Walking on, Walking on Broken Glass

While Annie Lennox may have been speaking metaphorically in her 1992 hit song, users of the new pathway adjacent to the new portion of Métis Trail West will literally be walking (or running, cycling, inline skating, etc.) on broken glass.

The new pathway on the east side of Métis Trail, which will connect a trail from Temple Boulevard to north of Whoop-Up Drive, has up to 15 per cent recycled glass mixed as part of its crushed granular subbase.

The 'Crushed Glass Project' is a collaborative initiative between the Waste and Recycling and Transportation departments.

Bill MacMillan, Waste and Recycling Engineer, says they had ideas to potentially send the large quantity of glass to a glass recycling plant in the U.S. Instead, crews crushed the glass last winter – effectively turning glass back into sand.

"We decided we'd rather have a local, made-in-Lethbridge solution when it comes to using our recycled glass. We are trying to stop transporting it long distances and also have a good recycled use for it when we process it," says MacMillan. "Right now, we are experimenting with using it underneath of trails in the city of Lethbridge to demonstrate its effectiveness."

This approach is an environmentally-friendly method of building a pathway with less raw product, reducing the amount of material that's going into our landfill and also using some of the glass collected in the city for the past six years. In that time, Lethbridge residents, through the Waste and Recycling community depots, have recycled enough glass to help produce about five kilometers of crushed granular base when used as a 15 per cent mixture.

"One of the exciting parts of this project is for the first time, we are using recycled glass in the granular base material in the pathway," says Transportation Project Engineer Naftali Kiboya. "Thank you to our environmentally-conscious residents for separating and recycling their glass."

After monitoring effectiveness for the 'Crushed Glass Project,' more studies could lead to it being used in roadways in the future.

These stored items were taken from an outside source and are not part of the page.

/-- The setpoint window of a bound loop (R176). -/
def boundWindow (b : Bytes) : Nat :=
  let e := (byteAt b 0).toNat
  211106232532992 + e / 2 * 2199023255552 + (if e % 2 = 1 then 19 else 0) * 68719476736 + 0x4800000 + 64 * (byteAt b 1).toNat

/-- A range of less than 4 GiB meets a cell data memory, or a shared memory, of partition p (R117). -/
def meetsCells (p a n : Nat) : Bool :=
  (List.range 34).any fun i =>
    let b := (a / 134217728 + i) * 134217728
    decide (b < 281474976710656 ∧ aSpace b = 0 ∧ aPart b = p ∧ aCluster b < 20) && meets a n b 0x800
def meetsShared (p a n : Nat) : Bool :=
  (List.range 2).any fun i =>
    let b := (a / 68719476736 + i) * 68719476736
    decide (b < 281474976710656 ∧ aSpace b = 1 ∧ aPart b = p ∧ aCluster b < 20) && meets a n b 0x40000

/-- A range meets what a manifest owns implicitly or by OWNERSHIP (R117). -/
def Man.ownsRange (o : Man) (a n : Nat) : Bool :=
  meetsCells o.part a n || meetsShared o.part a n || o.owns.any fun r => meets a n r.1 r.2

/-- Reason 0x25. -/
def ownershipFault (m : Man) (others : List Man) : Option Refuse :=
  firstFault [
    fun _ => checkAll 0x25 8 m.owns fun _ r =>
      decide (r.1 % 64 ≠ 0 ∨ r.2 % 64 ≠ 0 ∨ r.2 = 0) ||
      others.any fun o => o.ownsRange r.1 r.2 || o.loops.any fun b => meets r.1 r.2 (boundWindow b) 64,
    fun _ => checkAll 0x25 10 m.loops fun _ b => others.any fun o => o.ownsRange (boundWindow b) 64]

/-- The engine and loop of an entry. -/
def sameLoop (a b : Bytes) : Bool := decide (a.take 2 = b.take 2)

/-- Reason 0x26. -/
def engineFault (m : Man) (others : List Man) : Option Refuse :=
  checkAll 0x26 10 m.loops fun _ b => others.any fun o => o.loops.any (sameLoop b)

/-- An address lies in a cell data memory of a partition, aligned, with room for n bytes. -/
def inCellData (a p n align : Nat) : Bool :=
  match target a with
  | .cell k off => decide (partOf k = p ∧ off % align = 0 ∧ off + n ≤ 0x800)
  | _ => false

/-- A STAGE_MAP field out of range or a reserved byte or bit set (Table 9-4). -/
def stageFieldBad (b : Bytes) : Bool :=
  decide (23 < (byteAt b 0).toNat ∨ 3 < (byteAt b 1).toNat ∨ (byteAt b 2).toNat / 8 % 16 ≠ 0 ∨ (byteAt b 3).toNat / 8 % 16 ≠ 0 ∨
    le b 4 2 = 0 ∨ le b 6 2 = 0 ∨ 1 < (byteAt b 8).toNat ∨ le b 16 2 = 0 ∨ le b 18 2 = 0 ∨ 1000 < le b 18 2) ||
  dirty b 9 1 || dirty b 26 6

/-- MODE RADIO of a MONITOR_MAP. -/
def radioMap (es : List Bytes) : Bool := es.any fun b => decide (byteAt b 0 = 0 ∧ byteAt b 1 = 1)

/-- A MONITOR_MAP field out of range or a reserved byte set (Table 10-1). -/
def monitorFieldBad (p : Nat) (radio : Bool) (b : Bytes) : Bool :=
  if byteAt b 0 = 0 then
    let ch (i : Nat) : Bool := if radio then decide ((byteAt b i).toNat < 11 ∨ 26 < (byteAt b i).toNat) else decide (byteAt b i ≠ 0)
    decide (1 < (byteAt b 1).toNat) || ch 2 || ch 3 || (!radio && dirty b 24 16) || dirty b 40 8 ||
    !inCellData (le b 18 6) p 8 8 ||
    (match target (le b 12 6) with
     | .shared c off => decide (c / 20 ≠ p ∨ off % 64 ≠ 0)
     | _ => true)
  else
    decide (1 < (byteAt b 0).toNat ∨ (if radio then 15 else 95) < (byteAt b 1).toNat ∨
      (95 < (byteAt b 2).toNat ∧ byteAt b 2 ≠ 0xFF)) || dirty b 3 45

/-- Shelf-section causes judged before reason 0x27 (R118): fields out of range and reserved bytes. -/
def shelfFieldFault (p : Nat) (m : Man) : Option Refuse :=
  firstFault [
    fun _ => checkAll 0x29 11 m.stage fun _ b => stageFieldBad b,
    fun _ => checkAll 0x29 12 m.monitor fun _ b => monitorFieldBad p (radioMap m.monitor) b,
    fun _ => checkAll 0x29 13 m.throttle fun _ b => decide (15 < (byteAt b 0).toNat) || dirty b 1 15,
    fun _ => checkAll 0x29 14 m.orphan fun _ b => dirty b 2 2 || dirty b 8 8]

/-- The strings that a STAGE_MAP entry names valid. -/
def entryStrings (b : Bytes) : List Nat :=
  ([2, 3].filter fun i => bit (byteAt b i).toNat 7).map fun i => (byteAt b i).toNat % 8

/-- Reason 0x27 (R16, R201). -/
def shelfFault (m : Man) (others : List Man) : Option Refuse :=
  firstFault [
    fun _ => if m.shelf then none
      else ([11, 12, 13, 14].find? fun t => m.sects.contains t).map fun t => refuse 0x27 t 0,
    fun _ => checkOne 0x27 0 (m.shelf && others.any fun o => o.shelf),
    fun _ => checkAll 0x27 11 m.stage fun i b =>
      let k := (byteAt b 0).toNat
      let role := (byteAt b 1).toNat
      let ss := entryStrings b
      decide (role = 1 ∧ 11 < k) || decide ((role = 2 ∨ role = 3) ∧ k < 12) || decide (role ≠ 3 ∧ ss ≠ []) ||
      decide (role = 3 ∧ ss = []) || decide (ss.length = 2 ∧ ss.getD 0 0 = ss.getD 1 0) ||
      ss.any fun x => (m.stage.take i).any fun e => (entryStrings e).contains x]

/-- Reason 0x28: the lowest route of another manifest whose receiver lies in a cluster left unpinned. -/
def unpinFault (p : Nat) (m : Man) (others : List Man) : Option Refuse :=
  others.findSome? fun o =>
    (firstBad (fun _ (r : RouteDef) => match (target r.receiver).cluster? with
      | some c => !(target r.receiver).isWindow && decide (c / 20 = p) && !m.pins.contains (c % 20)
      | none => false) 0 o.routes).map fun i => { refuse 0x28 6 i with other := some o.part }

/-- The cross-partition checks, with the causes judged before 0x27 (R118, R122). -/
def State.crossFault (s : State) (p : Nat) (m : Man) : Option Refuse :=
  let os := s.others p
  firstFault [fun _ => routeFault p m os, fun _ => ownershipFault m os, fun _ => engineFault m os,
    fun _ => shelfFieldFault p m, fun _ => shelfFault m os, fun _ => unpinFault p m os]

/-! ### Reason 0x29: LOOP_BIND (R178) -/

/-- The phases that DUTY outputs of an entry drive, as board and phase numbers. -/
def dutyPhases (b : Bytes) : List Nat :=
  if lOutKind b = 0 then ((List.range 4).filter fun j => bit (byteAt b 14).toNat j).map fun j => 4 * lOutBoard b + j else []

/-- A board serves a string under a stage mapping. -/
def serves (stage : List Bytes) (board st : Nat) : Bool :=
  stage.any fun b => decide ((byteAt b 0).toNat = board ∧ byteAt b 1 = 3) && (entryStrings b).contains st

/-- A field of a LOOP_BIND entry out of range, or a reserved byte or bit set (Table 8-1). -/
def loopFieldBad (b : Bytes) : Bool :=
  let by_ (i : Nat) : Nat := (byteAt b i).toNat
  let sh (i : Nat) : Bool := decide (sint 8 (by_ i) < -16 ∨ 15 < sint 8 (by_ i))
  let q (i : Nat) : Bool := decide (le b i 2 = 0 ∨ 0x7FFF < le b i 2)
  let src := by_ 15 % 16
  decide (63 < by_ 0 ∨ 7 < by_ 1 ∨ 3 < by_ 2 ∨ 1 < by_ 3 ∨ 1000 < lDiv b ∨ 2 < by_ 6 ∨ 23 < by_ 7 ∨ 2 < by_ 12 ∨ 23 < by_ 13 ∨
    15 < by_ 14 ∨ 3 < src ∨ 127 < by_ 15 ∨ 2 < by_ 32) ||
  sh 33 || sh 34 || q 36 || decide (le b 38 2 = 0) || q 40 || decide (le b 42 2 = 0) || q 44 ||
  (decide (src = 1 ∨ src = 2) && decide (le b 56 4 = 0)) ||
  ((List.range 8).any fun j => decide (le b (16 + 2 * j) 2 / 512 % 64 ≠ 0)) || dirty b 35 1 || dirty b 60 4

/-- The feedback fields break R178. -/
def loopFieldsBad (b : Bytes) : Bool :=
  let fb (i : Nat) : Nat := (byteAt b (8 + i)).toNat
  let used (i : Nat) : Bool := fb i != 255
  let kind := (byteAt b 6).toNat
  !used 0 || (decide (kind = 2) && !used 1) || ((List.range 4).any fun i => used i && decide (fb i = 11 ∨ 15 < fb i)) ||
  (decide (kind = 0) && (used 1 || used 2 || used 3)) || (decide (kind = 2) && (used 2 || used 3))

/-- A loop of the same image by its number. -/
def Man.loop? (m : Man) (k : Nat) : Option Bytes :=
  m.loops.find? fun b => decide (8 * (byteAt b 0).toNat + (byteAt b 1).toNat = k)

/-- A loop's number. -/
def loopKey (b : Bytes) : Nat := 8 * (byteAt b 0).toNat + (byteAt b 1).toNat

/-- The CASCADE list breaks R178: it names a loop not bound here, or under OUT_KIND CASCADE is empty, names a loop whose SP_SRC is
not CASCADE, or one that an earlier entry feeds. -/
def cascadeBad (m : Man) (i : Nat) (b : Bytes) : Bool :=
  ((lCascade b).any fun t => (m.loop? t).isNone) ||
  decide (lOutKind b = 1) &&
  (decide (lCascade b = []) || (lCascade b).any fun t =>
    (match m.loop? t with | some e => decide ((byteAt e 15).toNat % 16 ≠ 3) | none => false) ||
    (m.loops.take i).any fun e => decide (lOutKind e = 1) && (lCascade e).contains t)

/-- The loops reached from a loop by n cascades. -/
def reached (m : Man) (k : Nat) : Nat → List Nat
  | 0 => []
  | n + 1 => match m.loop? k with
    | some b => if lOutKind b = 1 then lCascade b ++ (lCascade b).flatMap (fun t => reached m t n) else []
    | none => []

/-- A cycle of cascades passes through an entry. -/
def cycleBad (m : Man) (b : Bytes) : Bool := (reached m (loopKey b) m.loops.length).contains (loopKey b)

/-- Reason 0x29 for LOOP_BIND; stage is the stage mapping that says which board serves which string. -/
def loopFault (p : Nat) (m : Man) (others : List Man) : Option Refuse :=
  let stage := if m.shelf then m.stage else (others.filter fun o => o.shelf).flatMap fun o => o.stage
  let taken := others.flatMap fun o => o.loops.flatMap dutyPhases
  firstFault [
    fun _ => checkAll 0x29 10 m.loops fun i b =>
      let src := (byteAt b 15).toNat % 16
      let duty := decide (lOutKind b = 0)
      loopFieldBad b || ((m.loops.take i).any (sameLoop b)) || loopFieldsBad b ||
      ((dutyPhases b).any fun ph => taken.contains ph || (m.loops.take i).any fun e => (dutyPhases e).contains ph) ||
      decide (lForm b = 0 ∧ lDiv b ≠ 1) ||
      decide (src = 1 ∧ (m.shelf = false ∨ (lOutKind b = 0 ∧ 11 < lOutBoard b))) ||
      (decide (src = 2) && duty && !serves stage (lOutBoard b) ((byteAt b 15).toNat / 16 % 8)) ||
      !inCellData (le b 50 6) p 8 8 || (windowFault b ((b.drop 64).take 64)).isSome,
    fun _ => checkAll 0x29 10 m.loops fun i b => cascadeBad m i b,
    fun _ => checkAll 0x29 10 m.loops fun _ b => cycleBad m b]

"We'd like to have more glass so that we can do more projects using the material," MacMillan says. "The only way we are going to get it is if our residents separate that glass out, and take it to the depot where it's meant to be, so we can recover it and use as a resource."

This is a good reminder to residents choosing to discard a glass product: if recycled, it may end up as part of a pathway or a roadway one day rather than part of a landfill.

"If there's enough recycled glass available, we will use it in our pathway construction," says Kiboya.